Starting with the first line and ending with the one that holds "(bytes : Nat)", retype the entries exactly.
[Data listing Boundary: Start]
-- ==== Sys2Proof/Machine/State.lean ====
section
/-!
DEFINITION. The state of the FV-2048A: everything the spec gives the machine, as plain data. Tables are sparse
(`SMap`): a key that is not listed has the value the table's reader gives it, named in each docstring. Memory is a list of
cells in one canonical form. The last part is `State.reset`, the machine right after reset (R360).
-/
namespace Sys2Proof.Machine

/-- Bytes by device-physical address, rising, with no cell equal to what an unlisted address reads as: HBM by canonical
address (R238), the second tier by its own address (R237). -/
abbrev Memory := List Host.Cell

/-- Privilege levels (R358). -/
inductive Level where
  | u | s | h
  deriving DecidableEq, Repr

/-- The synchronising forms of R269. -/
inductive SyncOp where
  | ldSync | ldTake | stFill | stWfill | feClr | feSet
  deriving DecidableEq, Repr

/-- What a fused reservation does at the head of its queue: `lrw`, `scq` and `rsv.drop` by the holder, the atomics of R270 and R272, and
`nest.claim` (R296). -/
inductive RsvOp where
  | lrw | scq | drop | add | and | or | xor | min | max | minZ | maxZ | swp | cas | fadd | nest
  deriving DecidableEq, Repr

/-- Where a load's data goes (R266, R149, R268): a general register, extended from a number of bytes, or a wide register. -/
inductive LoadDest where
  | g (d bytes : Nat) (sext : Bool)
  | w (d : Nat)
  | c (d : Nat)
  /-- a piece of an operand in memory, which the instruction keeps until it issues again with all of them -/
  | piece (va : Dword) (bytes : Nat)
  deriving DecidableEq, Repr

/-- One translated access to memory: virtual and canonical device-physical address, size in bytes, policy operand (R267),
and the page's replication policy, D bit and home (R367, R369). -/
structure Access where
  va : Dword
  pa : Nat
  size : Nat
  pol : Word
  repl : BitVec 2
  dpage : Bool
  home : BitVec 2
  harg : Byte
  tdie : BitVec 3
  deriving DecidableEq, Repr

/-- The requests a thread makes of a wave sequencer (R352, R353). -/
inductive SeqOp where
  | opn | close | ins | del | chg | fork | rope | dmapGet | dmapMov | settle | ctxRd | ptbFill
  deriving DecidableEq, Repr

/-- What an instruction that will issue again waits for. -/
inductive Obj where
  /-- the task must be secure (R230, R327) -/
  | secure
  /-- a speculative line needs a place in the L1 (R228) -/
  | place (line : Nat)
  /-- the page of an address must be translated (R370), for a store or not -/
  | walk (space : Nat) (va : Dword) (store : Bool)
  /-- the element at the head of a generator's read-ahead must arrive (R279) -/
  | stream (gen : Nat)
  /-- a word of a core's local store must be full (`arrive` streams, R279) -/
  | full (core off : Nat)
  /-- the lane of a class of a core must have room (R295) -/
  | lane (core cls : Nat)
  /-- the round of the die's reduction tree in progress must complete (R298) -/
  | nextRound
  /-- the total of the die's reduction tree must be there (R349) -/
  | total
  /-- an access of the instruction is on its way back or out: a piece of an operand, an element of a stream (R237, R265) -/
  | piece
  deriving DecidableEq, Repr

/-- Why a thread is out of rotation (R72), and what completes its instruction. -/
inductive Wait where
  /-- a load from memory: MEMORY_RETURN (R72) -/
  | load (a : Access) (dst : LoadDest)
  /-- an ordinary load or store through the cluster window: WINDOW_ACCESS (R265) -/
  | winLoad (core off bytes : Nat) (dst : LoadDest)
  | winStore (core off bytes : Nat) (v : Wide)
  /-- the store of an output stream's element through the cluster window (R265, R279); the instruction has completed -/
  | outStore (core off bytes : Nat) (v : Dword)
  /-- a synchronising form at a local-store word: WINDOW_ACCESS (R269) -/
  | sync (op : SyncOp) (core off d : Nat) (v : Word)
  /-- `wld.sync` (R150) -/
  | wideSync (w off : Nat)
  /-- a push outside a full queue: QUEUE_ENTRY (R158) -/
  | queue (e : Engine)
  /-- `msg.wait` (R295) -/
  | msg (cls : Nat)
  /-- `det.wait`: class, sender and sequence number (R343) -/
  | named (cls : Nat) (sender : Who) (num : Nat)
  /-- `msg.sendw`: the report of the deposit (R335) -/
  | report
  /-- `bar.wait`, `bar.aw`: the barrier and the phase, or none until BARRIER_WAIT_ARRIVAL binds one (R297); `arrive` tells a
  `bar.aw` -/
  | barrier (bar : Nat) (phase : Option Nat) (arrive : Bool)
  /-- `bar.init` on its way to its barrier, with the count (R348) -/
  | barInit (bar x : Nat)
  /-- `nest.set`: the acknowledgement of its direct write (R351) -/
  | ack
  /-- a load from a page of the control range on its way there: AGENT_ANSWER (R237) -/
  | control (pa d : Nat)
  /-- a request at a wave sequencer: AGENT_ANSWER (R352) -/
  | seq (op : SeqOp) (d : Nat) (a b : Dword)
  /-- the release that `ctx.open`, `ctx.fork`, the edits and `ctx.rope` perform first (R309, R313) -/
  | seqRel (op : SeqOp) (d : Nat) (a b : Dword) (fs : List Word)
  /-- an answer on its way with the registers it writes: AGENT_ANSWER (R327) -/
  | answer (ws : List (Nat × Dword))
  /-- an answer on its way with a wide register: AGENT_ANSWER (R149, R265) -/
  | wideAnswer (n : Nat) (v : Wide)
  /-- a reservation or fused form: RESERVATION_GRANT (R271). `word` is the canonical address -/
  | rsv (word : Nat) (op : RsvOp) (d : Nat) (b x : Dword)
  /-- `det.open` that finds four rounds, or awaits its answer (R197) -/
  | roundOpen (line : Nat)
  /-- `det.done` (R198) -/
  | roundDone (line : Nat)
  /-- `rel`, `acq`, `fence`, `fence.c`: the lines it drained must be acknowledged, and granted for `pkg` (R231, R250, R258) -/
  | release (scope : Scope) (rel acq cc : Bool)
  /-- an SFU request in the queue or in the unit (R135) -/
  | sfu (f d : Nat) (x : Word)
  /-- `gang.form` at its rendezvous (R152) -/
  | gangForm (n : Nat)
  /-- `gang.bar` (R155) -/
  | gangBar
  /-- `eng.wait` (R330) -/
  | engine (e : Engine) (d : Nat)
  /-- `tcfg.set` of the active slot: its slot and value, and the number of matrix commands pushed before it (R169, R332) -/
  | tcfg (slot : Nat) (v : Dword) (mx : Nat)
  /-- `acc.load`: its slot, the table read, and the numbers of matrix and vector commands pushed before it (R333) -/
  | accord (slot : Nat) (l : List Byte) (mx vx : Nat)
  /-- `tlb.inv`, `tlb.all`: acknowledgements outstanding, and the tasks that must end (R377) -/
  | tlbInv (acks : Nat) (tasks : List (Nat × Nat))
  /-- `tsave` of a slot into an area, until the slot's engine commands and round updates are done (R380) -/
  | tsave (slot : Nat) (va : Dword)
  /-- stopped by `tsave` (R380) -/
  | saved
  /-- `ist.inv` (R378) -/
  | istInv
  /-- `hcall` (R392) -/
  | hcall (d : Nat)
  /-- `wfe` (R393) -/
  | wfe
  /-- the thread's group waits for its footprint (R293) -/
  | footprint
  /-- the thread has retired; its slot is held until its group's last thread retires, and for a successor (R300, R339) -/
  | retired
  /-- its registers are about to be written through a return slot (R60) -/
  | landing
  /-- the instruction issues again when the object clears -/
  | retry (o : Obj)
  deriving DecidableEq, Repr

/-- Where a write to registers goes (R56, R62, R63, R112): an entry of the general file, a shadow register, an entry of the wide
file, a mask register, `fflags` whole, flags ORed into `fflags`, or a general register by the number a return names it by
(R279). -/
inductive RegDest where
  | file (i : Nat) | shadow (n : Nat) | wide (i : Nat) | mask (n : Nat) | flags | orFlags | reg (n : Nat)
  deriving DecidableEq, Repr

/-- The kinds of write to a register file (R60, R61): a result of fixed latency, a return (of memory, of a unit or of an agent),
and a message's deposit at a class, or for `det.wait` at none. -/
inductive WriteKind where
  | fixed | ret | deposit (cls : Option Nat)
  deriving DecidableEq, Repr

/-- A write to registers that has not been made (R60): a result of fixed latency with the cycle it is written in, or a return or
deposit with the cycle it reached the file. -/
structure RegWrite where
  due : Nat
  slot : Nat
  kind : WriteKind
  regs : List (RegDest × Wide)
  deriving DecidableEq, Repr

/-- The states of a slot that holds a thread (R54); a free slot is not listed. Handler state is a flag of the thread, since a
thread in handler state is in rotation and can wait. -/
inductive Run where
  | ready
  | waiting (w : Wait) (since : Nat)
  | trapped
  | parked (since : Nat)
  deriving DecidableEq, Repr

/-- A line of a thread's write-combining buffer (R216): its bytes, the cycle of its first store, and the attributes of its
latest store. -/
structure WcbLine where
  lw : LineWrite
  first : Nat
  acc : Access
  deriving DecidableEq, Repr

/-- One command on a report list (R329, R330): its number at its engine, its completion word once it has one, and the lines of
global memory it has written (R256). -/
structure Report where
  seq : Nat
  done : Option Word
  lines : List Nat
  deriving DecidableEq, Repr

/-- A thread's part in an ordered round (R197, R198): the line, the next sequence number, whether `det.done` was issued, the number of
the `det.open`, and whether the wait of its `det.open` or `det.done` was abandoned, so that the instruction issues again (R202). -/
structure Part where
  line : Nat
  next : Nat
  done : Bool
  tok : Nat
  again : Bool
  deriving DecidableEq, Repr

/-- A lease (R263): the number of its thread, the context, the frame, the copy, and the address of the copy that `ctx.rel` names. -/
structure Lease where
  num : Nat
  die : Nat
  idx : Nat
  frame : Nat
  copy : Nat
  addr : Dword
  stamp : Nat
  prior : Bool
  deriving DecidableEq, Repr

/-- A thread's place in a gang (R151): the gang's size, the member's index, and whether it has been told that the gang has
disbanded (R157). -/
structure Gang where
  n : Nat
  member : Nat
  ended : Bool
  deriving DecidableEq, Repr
[Data listing Boundary: End]
Response box ->
-- ==== Sys2Proof/Machine/State.lean ====
section
/-!
DEFINITION. The state of the FV-2048A: everything the spec gives the machine, as plain data. Tables are sparse
(`SMap`): a key that is not listed has the value the table's reader gives it, named in each docstring. Memory is a list of
cells in one canonical form. The last part is `State.reset`, the machine right after reset (R360).
-/
namespace Sys2Proof.Machine

/-- Bytes by device-physical address, rising, with no cell equal to what an unlisted address reads as: HBM by canonical
address (R238), the second tier by its own address (R237). -/
abbrev Memory := List Host.Cell

/-- Privilege levels (R358). -/
inductive Level where
  | u | s | h
  deriving DecidableEq, Repr

/-- The synchronising forms of R269. -/
inductive SyncOp where
  | ldSync | ldTake | stFill | stWfill | feClr | feSet
  deriving DecidableEq, Repr

/-- What a fused reservation does at the head of its queue: `lrw`, `scq` and `rsv.drop` by the holder, the atomics of R270 and R272, and
`nest.claim` (R296). -/
inductive RsvOp where
  | lrw | scq | drop | add | and | or | xor | min | max | minZ | maxZ | swp | cas | fadd | nest
  deriving DecidableEq, Repr

/-- Where a load's data goes (R266, R149, R268): a general register, extended from a number of bytes, or a wide register. -/
inductive LoadDest where
  | g (d bytes : Nat) (sext : Bool)
  | w (d : Nat)
  | c (d : Nat)
  /-- a piece of an operand in memory, which the instruction keeps until it issues again with all of them -/
  | piece (va : Dword) (bytes : Nat)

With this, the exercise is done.